Excerpted data →
-- ==== Sys2Proof/Certificates/Slice0/Obligations.lean ====
section
/-! DEFINITION. The statements for the provers. Each docstring names the rule of spec/ it comes from;
where a clause rests on a choice of the spec or of the model, the docstring says so and names the log
entry under notes/assumptions. The opcode numbers, field places, condition codes and addresses occur
only under their names in Config (log 5 to 10, 32). -/

open Sys2Proof Sys2Proof.Machine

/-! ## Encoding and operands -/

/-- Decoding an encoded well-formed instruction gives it back, for every operand (R47 to R58). The
encodings are the spec's decisions (log 8 to 10). -/
def Obligations.DecodeInvertsEncode : Prop :=
  ∀ i : Instr, i.WellFormed → decode (encode i) = i

/-- Encoding a decoded word gives the word back on every bit that is not ignored, and the conventional
values on the ignored ones (R61; D4, log 11). -/
def Obligations.EncodeInvertsDecode : Prop :=
  ∀ w : Word,
    encode (decode w) &&& ~~~(decode w).ignoredBits = w &&& ~~~(decode w).ignoredBits ∧
    encode (decode w) &&& (decode w).ignoredBits = (decode w).conventionalIgnored

/-- Every word decodes to a well-formed instruction, and of the rows of R47 it matches exactly the one
of the instruction it decodes to (R46, R47; the numbers are D1 to D3, log 8 to 10). -/
def Obligations.EveryWordSelectsItsRow : Prop :=
  ∀ w : Word, (decode w).WellFormed ∧ (decode w).row ∈ opcodeRows ∧
    ∀ row ∈ opcodeRows, w &&& row.mask = row.pattern ↔ row = (decode w).row

/-- Words that agree on every bit that is not ignored decode alike (R61; ignoring them is the spec's
decision D4, log 11). -/
def Obligations.IgnoredBitsDoNotMatter : Prop :=
  ∀ w w' : Word, w' &&& ~~~(decode w).ignoredBits = w &&& ~~~(decode w).ignoredBits →
    decode w' = decode w

/-- Words written out from the encodings of the spec decode to the instructions they stand for, one or
more per family (vectors W2 to W27 of 95_test_vectors.md; numbers D1 to D4, log 8 to 11). -/
def Obligations.SampleWordsDecode : Prop :=
  decode 0b0000111000000101 = .br 0b111 5 ∧
  decode 0b0001000001111101 = .addImm .r0 .r1 0b11101 ∧
  decode 0b0101010011000100 = .andReg .r2 .r3 .r4 ∧
  decode 0b1001011010111111 = .not .r3 .r2 ∧
  decode 0b0110101001000001 = .ldr .r5 .r1 1 ∧
  decode 0b1011010000001001 = .sti .r2 9 ∧
  decode 0b0100011110111111 = .jsrr .r6 ∧
  decode 0b1111111100100101 = .halt

/-- Sign extension (R8): the formula of the rule, the signed value kept, and the ranges, at the four
widths of the instruction set. -/
def Obligations.SignExtensionKeepsValue : Prop :=
  ∀ n : Nat, n ∈ [5, 6, 9, 11] → ∀ f : BitVec n,
    (sext f).toNat = (if f.getLsbD (n - 1) then f.toNat + (65536 - 2 ^ n) else f.toNat) ∧
    (sext f).toInt = f.toInt ∧
    (-(2 ^ (n - 1) : Int) ≤ (sext f).toInt ∧ (sext f).toInt < (2 ^ (n - 1) : Int))

/-- The effective addresses (R85, R30, R59): base or incremented PC plus the signed offset, modulo
65536; the indirect mode reads its pointer word with MemRead. The sign extension of every offset is
the spec's decision D10 (log 14). -/
def Obligations.EffectiveAddressesWrap : Prop :=
  ∀ s : State,
    (∀ off : BitVec 9, ((pcRel s off).toNat : Int) = ((s.pc.toNat : Int) + off.toInt) % 65536) ∧
    (∀ off : BitVec 11, ((pcRel s off).toNat : Int) = ((s.pc.toNat : Int) + off.toInt) % 65536) ∧
    (∀ (base : Reg) (off : BitVec 6), ((baseOff s base off).toNat : Int) =
      (((s.getReg base).toNat : Int) + off.toInt) % 65536) ∧
    (∀ off : BitVec 9, indirect s off = memRead s (pcRel s off))

/-! ## The flags and the ALU -/

/-- `setcc` (R19): COND becomes the code of the register's 16-bit value, and nothing else changes. -/
def Obligations.SetccClassifies : Prop :=
  ∀ (s : State) (r : Reg),
    (s.getReg r = 0 → (setcc s r).cond = Config.flZro) ∧
    (s.getReg r ≠ 0 → (s.getReg r).getLsbD 15 = true → (setcc s r).cond = Config.flNeg) ∧
    (s.getReg r ≠ 0 → (s.getReg r).getLsbD 15 = false → (setcc s r).cond = Config.flPos) ∧
    RegsSame s (setcc s r) ∧ (setcc s r).pc = s.pc ∧ MemSame s (setcc s r) ∧
    (setcc s r).running = s.running ∧ HostSame s (setcc s r)

/-- ADD, register form (R66): the sum modulo 65536, the flags of the result, nothing else. -/
def Obligations.AddRegisterForm : Prop :=
  ∀ (dr sr1 sr2 : Reg) (s : State), ∃ t, exec (.addReg dr sr1 sr2) s = .next t ∧
    (t.getReg dr).toNat = ((s.getReg sr1).toNat + (s.getReg sr2).toNat) % 65536 ∧
    FlagsOf (t.getReg dr) t.cond ∧ OnlyDestAndCond dr s t

/-- ADD, immediate form (R67): the signed immediate is added modulo 65536. -/
def Obligations.AddImmediateForm : Prop :=
  ∀ (dr sr1 : Reg) (imm : BitVec 5) (s : State), ∃ t, exec (.addImm dr sr1 imm) s = .next t ∧
    ((t.getReg dr).toNat : Int) = (((s.getReg sr1).toNat : Int) + imm.toInt) % 65536 ∧
    FlagsOf (t.getReg dr) t.cond ∧ OnlyDestAndCond dr s t

/-- AND, register form (R68), bit by bit. -/
def Obligations.AndRegisterForm : Prop :=
  ∀ (dr sr1 sr2 : Reg) (s : State), ∃ t, exec (.andReg dr sr1 sr2) s = .next t ∧
    (∀ k < 16, (t.getReg dr).getLsbD k = ((s.getReg sr1).getLsbD k && (s.getReg sr2).getLsbD k)) ∧
    FlagsOf (t.getReg dr) t.cond ∧ OnlyDestAndCond dr s t

/-- AND, immediate form (R69): the immediate's sign bit stands in bits 15..5. -/
def Obligations.AndImmediateForm : Prop :=
  ∀ (dr sr1 : Reg) (imm : BitVec 5) (s : State), ∃ t, exec (.andImm dr sr1 imm) s = .next t ∧
    (∀ k < 16, (t.getReg dr).getLsbD k =
      ((s.getReg sr1).getLsbD k && (if k < 5 then imm.getLsbD k else imm.getLsbD 4))) ∧
    FlagsOf (t.getReg dr) t.cond ∧ OnlyDestAndCond dr s t

/-- NOT (R70): 65535 minus the source. -/
def Obligations.NotComplements : Prop :=
  ∀ (dr sr : Reg) (s : State), ∃ t, exec (.not dr sr) s = .next t ∧
    (t.getReg dr).toNat = 65535 - (s.getReg sr).toNat ∧
    FlagsOf (t.getReg dr) t.cond ∧ OnlyDestAndCond dr s t

/-! ## Control transfer -/

/-- BR (R73, R52): taken exactly when COND and the mask share a bit of bits 2..0 (the bitwise test, D11,
log 15); PC is then the incremented PC plus the signed offset, else it stays; nothing else changes. On
the three states, mask bit n selects NEGATIVE, z ZERO and p POSITIVE (which bit means which state is D5,
log 7), and a COND word of 0 takes no branch. -/
def Obligations.BranchTestsBitwise : Prop :=
  (∀ (nzp : BitVec 3) (off : BitVec 9) (s : State), ∃ t, exec (.br nzp off) s = .next t ∧
    ((∃ k < 3, s.cond.getLsbD k = true ∧ nzp.getLsbD k = true) →
      (t.pc.toNat : Int) = ((s.pc.toNat : Int) + off.toInt) % 65536) ∧
    ((∀ k < 3, s.cond.getLsbD k = false ∨ nzp.getLsbD k = false) → t.pc = s.pc) ∧
    OnlyPc s t) ∧
  (∀ (n z p : Bool) (off : BitVec 9) (s : State),
    (s.cond = Config.flNeg → exec (.br (nzpMask n z p) off) s =
      .next (if n then s.setPc (pcRel s off) else s)) ∧
    (s.cond = Config.flZro → exec (.br (nzpMask n z p) off) s =
      .next (if z then s.setPc (pcRel s off) else s)) ∧
    (s.cond = Config.flPos → exec (.br (nzpMask n z p) off) s =
      .next (if p then s.setPc (pcRel s off) else s)) ∧
    (s.cond = 0 → exec (.br (nzpMask n z p) off) s = .next s))

/-- JMP (R74): PC becomes the base register's value, nothing else changes. -/
def Obligations.JmpGoesToBase : Prop :=
  ∀ (base : Reg) (s : State), ∃ t, exec (.jmp base) s = .next t ∧ t.pc = s.getReg base ∧ OnlyPc s t

/-- JSR (R75): R7 gets the incremented PC, and the target is relative to that same PC. -/
def Obligations.JsrLinksAndJumps : Prop :=
  ∀ (off : BitVec 11) (s : State), ∃ t, exec (.jsr off) s = .next t ∧ t.getReg .r7 = s.pc ∧
    (t.pc.toNat : Int) = ((s.pc.toNat : Int) + off.toInt) % 65536 ∧ OnlyRegAndPc .r7 s t

/-- JSRR (R76): R7 gets the incremented PC; the target is the base register's value, which for R7 is the
value just written. The order of the two writes is D12 (log 16). -/
def Obligations.JsrrLinksAndJumps : Prop :=
  ∀ (base : Reg) (s : State), ∃ t, exec (.jsrr base) s = .next t ∧ t.getReg .r7 = s.pc ∧
    t.pc = (if base = .r7 then s.pc else s.getReg base) ∧ OnlyRegAndPc .r7 s t

/-! ## The memory primitives -/

/-- MemRead (R31): the status address is polled and latched first and the word returned is the stored
one after that; every other address returns its stored word and nothing changes. The fetch, LD, LDI, LDR
and STI read memory with it. -/
def Obligations.MemReadRoutesThroughShim : Prop :=
  ∀ (s : State) (a : Word),
    (a = Config.kbsrAddr → (memRead s a).2 = keyboardPollAndLatch s ∧
      (memRead s a).1 = memPeek (keyboardPollAndLatch s) a) ∧
    (a ≠ Config.kbsrAddr → (memRead s a).2 = s ∧ (memRead s a).1 = memPeek s a) ∧
    (s.running = true →
      step s = exec (decode (memRead s s.pc).1) ((memRead s s.pc).2.setPc (s.pc + 1))) ∧
    (∀ dr off, a = pcRel s off →
      exec (.ld dr off) s = .next (writeDest (memRead s a).2 dr (memRead s a).1)) ∧
    (∀ dr base off, a = baseOff s base off →
      exec (.ldr dr base off) s = .next (writeDest (memRead s a).2 dr (memRead s a).1)) ∧
    (∀ dr off b t, memRead s (pcRel s off) = (b, t) →
      exec (.ldi dr off) s = .next (writeDest (memRead t b).2 dr (memRead t b).1)) ∧
    (∀ sr off b t, memRead s (pcRel s off) = (b, t) →
      exec (.sti sr off) s = .next (memWrite t b (s.getReg sr)))

/-- The keyboard latch (R34): what a read of the status address answers and changes, with and without a
pending keystroke; a value stored at the status address is never returned by such a read, which leaves
memory reading as if the store had not been (R36). The whole-word values are D8 (log 12), the consumption
D9 (log 13). -/
def Obligations.StatusReadPollsAndLatches : Prop :=
  ∀ s t : State, (memRead s Config.kbsrAddr).2 = t →
    (s.inQueue = [] → (memRead s Config.kbsrAddr).1 = 0x0000 ∧
      memPeek t Config.kbsrAddr = 0x0000 ∧ MemSameBut [Config.kbsrAddr] s t ∧ t.inQueue = []) ∧
    (∀ c q, s.inQueue = c :: q → (memRead s Config.kbsrAddr).1 = 0x8000 ∧
      memPeek t Config.kbsrAddr = 0x8000 ∧ (memPeek t Config.kbdrAddr).toNat = c.toNat ∧
      MemSameBut [Config.kbsrAddr, Config.kbdrAddr] s t ∧ t.inQueue = q) ∧
    (RegsSame s t ∧ t.pc = s.pc ∧ t.cond = s.cond ∧ t.running = s.running ∧ t.trace = s.trace) ∧
    (∀ v, (memRead (memWrite s Config.kbsrAddr v) Config.kbsrAddr).1 =
        (memRead s Config.kbsrAddr).1 ∧
      MemSame t (memRead (memWrite s Config.kbsrAddr v) Config.kbsrAddr).2)

/-- Reading the data address (R35) returns its stored word and changes nothing; the word is the code
latched by the last status read that found a key, or what a store put there since. -/
def Obligations.DataReadIsInert : Prop :=
  ∀ s : State,
    memRead s Config.kbdrAddr = (memPeek s Config.kbdrAddr, s) ∧
    (∀ c q, s.inQueue = c :: q →
      (memRead (memRead s Config.kbsrAddr).2 Config.kbdrAddr).1.toNat = c.toNat) ∧
    (s.inQueue = [] → (memRead (memRead s Config.kbsrAddr).2 Config.kbdrAddr).1 =
      memPeek s Config.kbdrAddr) ∧
    (∀ v, (memRead (memWrite s Config.kbdrAddr v) Config.kbdrAddr).1 = v) ∧
    (∀ a v, a ≠ Config.kbdrAddr →
      (memRead (memWrite s a v) Config.kbdrAddr).1 = memPeek s Config.kbdrAddr)

/-- MemWrite (R32): the word at the address becomes the value at every address, and nothing else
changes: no other word, no poll, no output. -/
def Obligations.StoreIsDirect : Prop :=
  ∀ (s : State) (a v : Word),
    memPeek (memWrite s a v) a = v ∧ (∀ b, b ≠ a → memPeek (memWrite s a v) b = memPeek s b) ∧
    OnlyWord a s (memWrite s a v)

/-! ## Loads and stores -/

/-- LD (R78). The signed offset is D10 (log 14). -/
def Obligations.LdLoadsPcRelative : Prop :=
  ∀ (dr : Reg) (off : BitVec 9) (s : State), ∃ t, exec (.ld dr off) s = .next t ∧
    LoadedFrom s dr (pcRel s off) t ∧
    (pcRel s off ≠ Config.kbsrAddr → t.getReg dr = memPeek s (pcRel s off) ∧
      OnlyDestAndCond dr s t)

/-- LDI (R79): the pointer's read, then the read through it, both with MemRead; the round trip of the
document's §8 when neither address is the status address. The signed offset is D10 (log 14). -/
def Obligations.LdiLoadsThroughPointer : Prop :=
  ∀ (dr : Reg) (off : BitVec 9) (s : State), ∃ t, exec (.ldi dr off) s = .next t ∧
    LoadedFrom (memRead s (pcRel s off)).2 dr (memRead s (pcRel s off)).1 t ∧
    (pcRel s off ≠ Config.kbsrAddr → memPeek s (pcRel s off) ≠ Config.kbsrAddr →
      t.getReg dr = memPeek s (memPeek s (pcRel s off)) ∧ OnlyDestAndCond dr s t) ∧
    RegsSameBut dr s t ∧ t.pc = s.pc ∧ t.running = s.running ∧ t.trace = s.trace

/-- LDR (R80): the base is read before the destination is written. Offsets are signed by D10
(log 14). -/
def Obligations.LdrLoadsBaseOffset : Prop :=
  ∀ (dr base : Reg) (off : BitVec 6) (s : State), ∃ t, exec (.ldr dr base off) s = .next t ∧
    LoadedFrom s dr (baseOff s base off) t ∧
    (baseOff s base off ≠ Config.kbsrAddr → t.getReg dr = memPeek s (baseOff s base off) ∧
      OnlyDestAndCond dr s t)

/-- LEA (R81): the address, the flags of the address as a signed number, and no memory access: the
queue and memory stay even when the address is the keyboard status address. The signed offset is D10
(log 14, DEDUCED). -/
def Obligations.LeaComputesAddress : Prop :=
  ∀ (dr : Reg) (off : BitVec 9) (s : State), ∃ t, exec (.lea dr off) s = .next t ∧
    ((t.getReg dr).toNat : Int) = ((s.pc.toNat : Int) + off.toInt) % 65536 ∧
    FlagsOf (t.getReg dr) t.cond ∧ OnlyDestAndCond dr s t

/-- ST (R82): the source's value stands at the PC-relative address, nothing else changes. The signed offset
is D10 (log 14). -/
def Obligations.StStoresPcRelative : Prop :=
  ∀ (sr : Reg) (off : BitVec 9) (s : State), ∃ t, exec (.st sr off) s = .next t ∧
    memPeek t (pcRel s off) = s.getReg sr ∧ OnlyWord (pcRel s off) s t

Required action →
Above are the records; print exactly the lines from the line with "RegsSame s (setcc" to the line with "log 15); PC", including both, and nothing else.

Result below →
    RegsSame s (setcc s r) ∧ (setcc s r).pc = s.pc ∧ MemSame s (setcc s r) ∧
    (setcc s r).running = s.running ∧ HostSame s (setcc s r)

/-- ADD, register form (R66): the sum modulo 65536, the flags of the result, nothing else. -/
def Obligations.AddRegisterForm : Prop :=
  ∀ (dr sr1 sr2 : Reg) (s : State), ∃ t, exec (.addReg dr sr1 sr2) s = .next t ∧
    (t.getReg dr).toNat = ((s.getReg sr1).toNat + (s.getReg sr2).toNat) % 65536 ∧
    FlagsOf (t.getReg dr) t.cond ∧ OnlyDestAndCond dr s t

/-- ADD, immediate form (R67): the signed immediate is added modulo 65536. -/
def Obligations.AddImmediateForm : Prop :=
  ∀ (dr sr1 : Reg) (imm : BitVec 5) (s : State), ∃ t, exec (.addImm dr sr1 imm) s = .next t ∧
    ((t.getReg dr).toNat : Int) = (((s.getReg sr1).toNat : Int) + imm.toInt) % 65536 ∧
    FlagsOf (t.getReg dr) t.cond ∧ OnlyDestAndCond dr s t

/-- AND, register form (R68), bit by bit. -/
def Obligations.AndRegisterForm : Prop :=
  ∀ (dr sr1 sr2 : Reg) (s : State), ∃ t, exec (.andReg dr sr1 sr2) s = .next t ∧
    (∀ k < 16, (t.getReg dr).getLsbD k = ((s.getReg sr1).getLsbD k && (s.getReg sr2).getLsbD k)) ∧
    FlagsOf (t.getReg dr) t.cond ∧ OnlyDestAndCond dr s t

/-- AND, immediate form (R69): the immediate's sign bit stands in bits 15..5. -/
def Obligations.AndImmediateForm : Prop :=
  ∀ (dr sr1 : Reg) (imm : BitVec 5) (s : State), ∃ t, exec (.andImm dr sr1 imm) s = .next t ∧
    (∀ k < 16, (t.getReg dr).getLsbD k =
      ((s.getReg sr1).getLsbD k && (if k < 5 then imm.getLsbD k else imm.getLsbD 4))) ∧
    FlagsOf (t.getReg dr) t.cond ∧ OnlyDestAndCond dr s t

/-- NOT (R70): 65535 minus the source. -/
def Obligations.NotComplements : Prop :=
  ∀ (dr sr : Reg) (s : State), ∃ t, exec (.not dr sr) s = .next t ∧
    (t.getReg dr).toNat = 65535 - (s.getReg sr).toNat ∧
    FlagsOf (t.getReg dr) t.cond ∧ OnlyDestAndCond dr s t

/-! ## Control transfer -/

/-- BR (R73, R52): taken exactly when COND and the mask share a bit of bits 2..0 (the bitwise test, D11,
log 15); PC is then the incremented PC plus the signed offset, else it stays; nothing else changes. On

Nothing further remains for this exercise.